“Therefore, we are always confident and know that as long as we are at home in the body, we are away from the Lord. For we live by faith, not by sight. We are confident, I say, and would prefer to be away from the body and at home with the Lord. So we make it our goal to please him, whether we are at home in the body or away from it. For we must all appear before the judgment seat of Christ, so that each of us may receive what is due us for the things done while in the body, whether good or bad.” 2 Corinthians 5: 6-10
I reflected on this text in my time alone with God one day this week. I find this verse to give me great direction and purpose in life. When I look at these verses, I find them encouraging. Some struggle with aspects of this verse.
1. We should make it our aim to please God.
I love this! My goal is not to please men. My goal is not satisfying me. My goal is to please God. I desire to please him as any child desires to please their loving parent. Now I do believe if I please God, I will have a significant positive impact on others (love your neighbor). When I please God, I will find the deepest longing of my soul to be satisfied.

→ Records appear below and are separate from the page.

/-- A header word that a row selects is that of a command of the row (R79). -/
theorem exists_headerWord_of_selects {row : OpcodeRow} {w0 : Word} (hrow : row ∈ opcodeMap) (h : row.selects w0 = true) :
    ∃ j, headerWord j = w0 ∧ mnemonicOf j = row.mnemonic := by
  simp only [opcodeMap, List.mem_cons, List.not_mem_nil, or_false] at hrow
  rcases hrow with rfl | rfl | rfl | rfl | rfl | rfl | rfl | rfl | rfl | rfl | rfl | rfl | rfl
  · exact ⟨.construct (w0.getLsbD 0) (w0.getLsbD 1) 0#16 0#16 0#16,
      flagsHeader_of_fields (field_of_selects h rfl) (field_of_selects h rfl), rfl⟩
  · exact ⟨.presetArc, eq_of_selects h rfl, rfl⟩
  · exact ⟨.presetIeee8023, eq_of_selects h rfl, rfl⟩
  · exact ⟨.presetCcitt, eq_of_selects h rfl, rfl⟩
  · exact ⟨.presetKermit, eq_of_selects h rfl, rfl⟩
  · exact ⟨.presetX25, eq_of_selects h rfl, rfl⟩
  · exact ⟨.presetXmodem, eq_of_selects h rfl, rfl⟩
  · exact ⟨.presetZmodem, eq_of_selects h rfl, rfl⟩
  · exact ⟨.append (w0.getLsbD 0) (w0.getLsbD 1) 0#32 0#32 0#32 0#32,
      flagsHeader_of_fields (field_of_selects h rfl) (field_of_selects h rfl), rfl⟩
  · exact ⟨.appendt (w0.getLsbD 0) (w0.getLsbD 1) 0#32 0#32,
      flagsHeader_of_fields (field_of_selects h rfl) (field_of_selects h rfl), rfl⟩
  · exact ⟨.digest, eq_of_selects h rfl, rfl⟩
  · exact ⟨.rev8 (w0.extractLsb' 0 8), rev8Header_of_fields (field_of_selects h rfl) (field_of_selects h rfl), rfl⟩
  · exact ⟨.rev16 (w0.extractLsb' 0 16), rev16Header_of_fields (field_of_selects h rfl) (field_of_selects h rfl), rfl⟩

/-- No two rows have the same value in the bits both masks keep. -/
theorem rows_differ : ∀ row ∈ opcodeMap, ∀ row' ∈ opcodeMap, row.value &&& row'.mask = row'.value &&& row.mask → row = row' := by
  decide

/-- No two rows select the same header word (R79). -/
theorem row_eq_of_selects {row row' : OpcodeRow} {w0 : Word} (hrow : row ∈ opcodeMap) (hrow' : row' ∈ opcodeMap)
    (h : row.selects w0 = true) (h' : row'.selects w0 = true) : row = row' := by
  have hv : w0 &&& row.mask = row.value := eq_of_beq h
  have hv' : w0 &&& row'.mask = row'.value := eq_of_beq h'
  refine rows_differ row hrow row' hrow' ?_
  rw [← hv, ← hv', BitVec.and_assoc, BitVec.and_assoc, BitVec.and_comm row.mask]
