-- ==== Sys2Proof/Machine/Fetch.lean ====
section
/-! DEFINITION. Where the next step comes from: a call the host has queued, else the opcode at `PC` (log entry 13); and
how an instruction is placed there. -/

namespace Sys2Proof.Machine

/-- The next step: a move of the host alone, an operation to run, or an opcode's operation, which the interrupt check
follows (R135). -/
inductive Fetched where
  | moved (s : State)
  | called (i : Instr) (s : State)
  | opcode (i : Instr) (s : State)

/-- A move of the host (R230). A vector and a mask have `PIN_BITS` bits (R96, R97). -/
def runCall (c : Call) (s : State) : Fetched :=
  match c with
  | .access p => .called (decodePins p) (setBus (fitPins s.cfg p) s)
  | .run i => .called i s
  | .setPins p => .moved (setPins (fitPins s.cfg p) s)
  | .setBreakMask m => .moved { s with cpu := { s.cpu with breakMask := m % 2 ^ s.cfg.pinBits } }
  | .setPc a => .moved { s with cpu := { s.cpu with pc := a } }
  | .pokeMem a b => .moved { s with host := { s.host with mem := s.host.mem.write a.toNat b } }
  | .pokeVideo a w => .moved { s with host := { s.host with vmem := s.host.vmem.write a w } }

/-- Fetch: the oldest queued call, else the opcode fetch and the decoding of the byte it returned (R131, R133). -/
def fetchNext (s : State) : Fetched :=
  match s.host.calls with
  | c :: cs => runCall c { s with host := { s.host with calls := cs } }
  | [] =>
    let t := opcodeFetch s
    .opcode (decodeOp (getData t.cpu.pins)) t

/-- What follows an opcode's operation (R135). -/
def afterOpcode (s : State) : State := interruptCheck s

/-- A register cycle with pattern `pat` and data lines `d`, at an address that `BusSelect` accepts where it does not
test the four index lines (R231). -/
def cyclePins (c : Config) (p : Pins) (pat : BitVec 5) (d : Byte) : Pins :=
  { p with addr := (c.busPattern &&& 0xFFF0) ||| (pat.setWidth 4).setWidth 16, data := d, rw := pat.getLsbD 4 }

/-- A reply that drives no line and changes no memory. -/
def quietReply : Reply :=
  { addr := none, data := none, rw := none, sync := none, irq := none, nmi := none, other := none, mem := [], vmem := [] }

/-- The host's next reply drives byte `b` on the data lines, whatever else it does. -/
def replyData (b : Byte) : List Reply → List Reply
  | [] => [{ quietReply with data := some b }]
  | r :: rs => { r with data := some b } :: rs

/-- The next fetch is answered by memory alone: `PC` is no register of the video chip and the host drives no data. -/
def memoryAnswers (s : State) : Bool :=
  !busSelect s.cfg s.cpu.pc && (match s.host.replies with | [] => true | r :: _ => r.data.isNone)

/-- Place opcode byte `b` where the next opcode fetch finds it. -/
def placeOpcode (b : Byte) (s : State) : State :=
  let t := { s with host := { s.host with calls := [], mem := s.host.mem.write s.cpu.pc.toNat b } }
  if memoryAnswers s then t else { t with host := { t.host with replies := replyData b t.host.replies } }

/-- Place a register cycle as the host's next call. -/
def placeCycle (pat : BitVec 5) (d : Byte) (s : State) : State :=
  { s with host := { s.host with calls := .access (cyclePins s.cfg s.host.bus pat d) :: s.host.calls } }

/-- Place a word of the opcode table (log entry 14). -/
def placeWord (nbits w : Nat) (s : State) : State :=
  match tableChannel nbits w with
  | .fetch => placeOpcode (BitVec.ofNat 8 w) s
  | .bus => placeCycle (BitVec.ofNat 5 w) (BitVec.ofNat 8 (w / 256)) s

end Sys2Proof.Machine
end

2. The question: How do we please God?
The text tells us, “we live by faith.” Many might read the text and think they have to earn God’s love. That is not the point of the text. We have God’s love. Faith is placing our full weight on God. We now must learn what it means to follow Jesus. Many synonyms in English help us understand faith, trust, belief, confidence; these are all helpful. The Bible does better; it gives us examples. Just look at a list of those examples in Hebrews 12. Or just read the Gospels and Acts. Watch the disciples move from confused at the crucifixion to confident at the resurrection.
3. The judgement seat of Christ will honor those who walked by faith.
However, it also says we all will receive whatever is due based on our good or bad works on earth. If you look at the whole of Scripture it becomes clear, God rewards those who walk by faith. If you look at Jesus’ parables, it is clearly good stewards who will receive a commendation at the return of the King. What about bad stewards. From Romans 8:1, we understand they will not be condemned (see Romans 8:1). What will they experience? Let me suggest two things. First, a rebuke from their Lord. We struggle with his idea. Many have said it will only be a time of reward but it seems we are ready theology into the text to come to that conclusion. We will understand the foolishness of not living to honor Him. However, any remorse will be overwhelmed in a moment with worship. They will have a deeper appreciation of God’s grace. The moment they see his glory and realize their inadequacy, they will appreciate the statement, “In Christ, there is no condemnation.” Let this be a reminder we seek to please him because he has loved us, and we experience his grace.
My purpose today is to respond to the grace I have received in Jesus Christ and live in a way that pleases God.